Based on their work with a number of banks as well as individuals who are the targets of recent FDIC cases in various stages of development, John Geiringer and Scott Porterfield from the Chicago-based law firm of Barack Ferrazzano answer some questions about what could be keeping bank directors up at night.

What are the steps taken by the FDIC after the closure of a bank?

The FDIC begins a preliminary investigation when it believes that a bank may fail and will interview bank employees, officers and directors promptly after the bank’s closure.It is common for the FDIC to send a demand letter to the bank’s officers and directors demanding payment, usually in the tens or hundreds of millions of dollars, shortly before the expiration date of the bank’s D&O insurance policy.The FDIC sends that letter in an apparent attempt to preserve the D&O insurance for any litigation claims that it may later assert.

The FDIC may then subpoena officers and directors for documents and depositions. After conducting depositions, the FDIC will decide whether to initiate litigation against any officer or director. If the agency decides to litigate, it will initiate settlement discussions before actually filing its lawsuit. Because of the many evolving issues in these situations, such as whether insiders may copy documents for defense purposes before their banks fail, potential targets of these actions should ensure that they are being advised by counsel through every step of this process, even before their banks have failed.

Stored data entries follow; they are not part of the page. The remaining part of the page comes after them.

-- ==== Sys2Proof/Machine/Dispatch.lean ====
section
/-! DEFINITION. The dispatch of the commands: one arm per constructor of Instr, one direct call of its meaning. -/
namespace Sys2Proof.Machine
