-- ==== Sys2Proof/Certificates/Slice0/Obligations.lean ====
section
/-! DEFINITION. The statements about the model that are to be proved: first the machine as a whole, then every family of commands, where each
statement says which commands run to completion, on what conditions, what they leave, and what stays as it was. -/
open Sys2Proof Sys2Proof.Machine

/-! ### The machine as a whole -/

/-- One step takes the command at the front of the queue and runs it on the state with the queue's rest. With no command waiting, and no packet of the part's own to deliver,
4 ns pass: the model's choice, log entry 11.
(The model's own choices it meets: log entry 11.) -/
def Obligations.StepRunsTheFrontCommandOrLetsTimePass : Prop :=
  (∀ (c : Instr) (rest : List Instr) (s : State), s.pending = c :: rest → step s = exec c { s with pending := rest }) ∧
  (∀ s : State, s.pending = [] → s.mil.loop = [] → step s = .next (s.elapse 1))

/-- Every step keeps memory and the register file in their one canonical form. -/
def Obligations.StepKeepsTheCanonicalForm : Prop :=
  ∀ s t : State, s.canonical = true → step s = .next t → t.canonical = true

/-- The state at reset is in canonical form and in a legal mode, and no command waits.
(The model's own choices it meets: log entries 2, 6, 9.) -/
def Obligations.ResetIsSound : Prop :=
  State.reset.canonical = true ∧ State.reset.legalMode = true ∧ State.reset.pending = []

/-- Every command, with every operand and in every state, answers a next state: the part has no command that stops it; and none touches the queue or the
variant, takes back a free value or recalls anything sent.
(The model's own choices it meets: log entries 10, 90.) -/
def Obligations.EveryCommandCompletesAndLeavesTheQueue : Prop :=
  (∀ (c : Instr) (s t : State), exec c s = .next t →
      t.pending = s.pending ∧ t.variant = s.variant ∧ s.freeCounter ≤ t.freeCounter ∧ s.outbox <+: t.outbox) ∧
  (∀ (c : Instr) (s : State), ∃ t, exec c s = .next t)

/-- A register write that a check of R705 refuses answers that check's code, and only the record of the error follows: no other register, no byte of
memory and no other part of the state changes. A refused read answers its code and 0. In VIGIL nothing on the die makes or answers an access: every register command leaves
the state as it is.
(The model's own choices it meets: log entry 14.) -/
def Obligations.RefusedAccessesChangeNothing : Prop :=
  (∀ (c : Instr) (w : Who) (off : Nat) (v : Word) (s : State), registerWriteOf c = some (w, off, v) → s.refusesWrite w off v = true →
      Completes c s fun t => t.bus = { code := s.regWriteCode w (Addr.regs + off) 4 v, data := [] } ∧ OnlyRegsFlt s t []) ∧
  (∀ (c : Instr) (w : Who) (off : Nat) (s : State), registerReadOf c = some (w, off) → s.silent w (Addr.regs + off) 4 false = false →
      s.regReadCode w (Addr.regs + off) 4 ≠ Code.ok →
      Completes c s fun t => t.bus = { code := s.regReadCode w (Addr.regs + off) 4, data := List.replicate 4 0#8 } ∧ OnlyRegsFlt s t []) ∧
  (∀ (c : Instr) (s : State), ((registerWriteOf c).isSome ∨ (registerReadOf c).isSome) → s.mode = Mode.vigil → exec c s = .next s)


/-! ### Counters and their clear registers -/

/-- A write of a CLEAR register with its GO bit sets the counters it names to 0, and without GO nothing changes; it touches nothing else of the state: so for DDR, FED,
KEY, HNG, LAT, MIL, ETH and FUS, and, of one task or holder or of all, for CLE, FLT, TSK, WRD, MET and LTH; MET.CLEAR also ends a pulse output's OVF, and LTH.CLEAR
the high-water mark of the queue.
(Commands shown to complete: ddrClear, wrdClear, latheClear, fedClear, tskClear, cleClear, fusClear, metClear, hngClear, latClear, milClear, ethClear,
keyClear, fltClear.)
(The model's own choices it meets: log entry 94.) -/
def Obligations.ClearRegistersZeroTheirCounters : Prop :=
  (∀ (o s : State) (w : Who) (v : Word), let go := fun (rs : List Nat) => if bit v.toNat 0 then rs else []
      (o.admits w Reg.ddrClear v s → Zeroes (.ddrClear w v) o s (go [Reg.ddrCe, Reg.ddrUe])) ∧
      (o.admits w Reg.fedClear v s →
        Zeroes (.fedClear w v) o s (go [Reg.fedDropClaim, Reg.fedDropGen, Reg.fedDropLate, Reg.fedMissed])) ∧
      (o.admits w Reg.keyClear v s → Zeroes (.keyClear w v) o s (go [Reg.keyMisuse])) ∧
      (o.admits w Reg.hngClear v s → Zeroes (.hngClear w v) o s (go [Reg.hngCounts])) ∧
      (o.admits w Reg.latClear v s →
        Zeroes (.latClear w v) o s (go ([Reg.latForeign, Reg.latDups] ++ (List.range 64).map Reg.latDrop))) ∧
      (∀ p, p < 2 → o.admits w (Reg.milClear p) v s →
        Zeroes (.milClear w p v) o s (go [Reg.milCrcerr p, Reg.milRetries p, Reg.milRetrains p, Reg.milDrops p])) ∧
      (o.admits w Reg.ethClear v s → Zeroes (.ethClear w v) o s (go ((List.range 6).map Reg.ethDrops))) ∧
      (o.admits w Reg.fusClear v s →
        Zeroes (.fusClear w v) o s (go ([Reg.fusLateDrop, Reg.fusOverflow] ++ (List.range 64).map Reg.fusScount)))) ∧
  (∀ (o s : State) (w : Who) (v : Word), let go := fun (rs : List Nat) => if bit v.toNat 0 then rs else []
      (o.admits w Reg.cleClear v s →
        Zeroes (.cleClear w v) o s (go ([Reg.cleMisses, Reg.cleLoad] ++ (List.range 256).map Reg.cleLmiss))) ∧
      (o.admits w Reg.fltClear v s →
        Zeroes (.fltClear w v) o s (go ([Reg.fltLogskip, Reg.fltCeSram, Reg.fltCeMram, Reg.fltCeDdr, Reg.fltLevels] ++
          (List.range 45).map Reg.fltDcount))) ∧
      (o.admits w Reg.tskClear v s →
        Zeroes (.tskClear w v) o s ((if bit v.toNat 7 then List.range 128 else [field v 6 0]).flatMap fun t =>
          [Reg.tskReleases t, Reg.tskOverruns t, Reg.tskLastStart t, Reg.tskMaxStart t, Reg.tskMaxExec t, Reg.tskSkips t])) ∧
      (o.admits w Reg.wrdClear v s →
        Zeroes (.wrdClear w v) o s ((if bit v.toNat 7 then List.range 64 else [field v 5 0]).flatMap fun h =>
          [Reg.wrdHexhCr h, Reg.wrdHexhBc h, Reg.wrdHborrow h])) ∧
      (o.admits w Reg.metClear v s →
        Writes (.metClear w v) o s (go (Reg.metGaps :: (List.range 4).map Reg.metPstat)) [] fun t =>
          (bit v.toNat 0 = true → t.reg Reg.metGaps = 0#32 ∧
            ∀ n, n < 4 → t.flag (Reg.metPstat n) 29 = false ∧ ∀ b, b ≠ 29 → t.flag (Reg.metPstat n) b = s.flag (Reg.metPstat n) b)) ∧
      (∀ n, n < 4 → o.admits w (Reg.lthClear n) v s →
        let rs := [Reg.lthNOk n, Reg.lthNNc n, Reg.lthNMiss n, Reg.lthNPred n, Reg.lthNErr n]
        Writes (.latheClear w n v) o s (go (Reg.lthQdepth n :: rs)) [] fun t =>
          (bit v.toNat 0 = true → (∀ q ∈ rs, t.reg q = 0#32) ∧ t.fld (Reg.lthQdepth n) 26 16 = 0 ∧
            t.fld (Reg.lthQdepth n) 15 0 = s.fld (Reg.lthQdepth n) 15 0)))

What are the legal standards by which the FDIC may sue directors?

The FDIC bases its lawsuits on general legal principles that govern director and officer conduct and also considers the cost effectiveness of any potential lawsuit when making its decision. Federal law allows the FDIC to sue directors and officers for gross negligence and even simple negligence in certain states. What those standards mean as they relate to the conduct of bank insiders during this unprecedented economic cycle is difficult to predict at this time, although we are getting a clearer picture.

In the Heritage case, for example, the FDIC alleges that the defendants did not sufficiently mitigate the risks in the Bank’s commercial real estate portfolio and made inappropriate decisions regarding dividend and incentive compensation payments.

Will the FDIC differentiate between inside and outside directors?

Whether someone is an inside or outside director is one of the factors that the FDIC considers in determining whether to sue a director of a failed bank. According to the FDIC’s Statement Concerning the Responsibilities of Bank Directors and Officers, the most common lawsuits likely to be brought against outside directors will probably involve insider abuse or situations in which directors failed to respond to warnings from regulators and bank advisors relating to significant problems that required corrective actions.

Will D&O insurance cover any liability to the FDIC?

That depends on the amount and terms of the D&O policy. Directors should work with their insurance broker and bank counsel to review their D&O policies and to help them to make this determination. They should determine whether their policy amount is sufficient, whether their policy has certain exclusions (such as regulatory and insured vs. insured exclusions), whether proper notices are being made and under what conditions their policy can be cancelled.

What can directors do to mitigate their risk in the event that their bank fails?

In its Policy Statement, the FDIC states that it will not bring civil suits against directors and officers who fulfill their responsibilities, including the duties of loyalty and care, and who make reasonable and fully informed business judgments after proper deliberation. The FDIC generally requires bank directors to: (i) maintain independence; (ii) keep informed; (iii) hire and supervise qualified management; and (iv) avoid preferential transactions.

Directors should ensure that their bank’s counsel and other advisors are discussing these crucial issues with them. If their bank is in troubled condition, directors should seriously consider the need to hire personal legal counsel and to understand their ability to obtain indemnification.

Figures updated as of 1/4/11 based on latest reportings.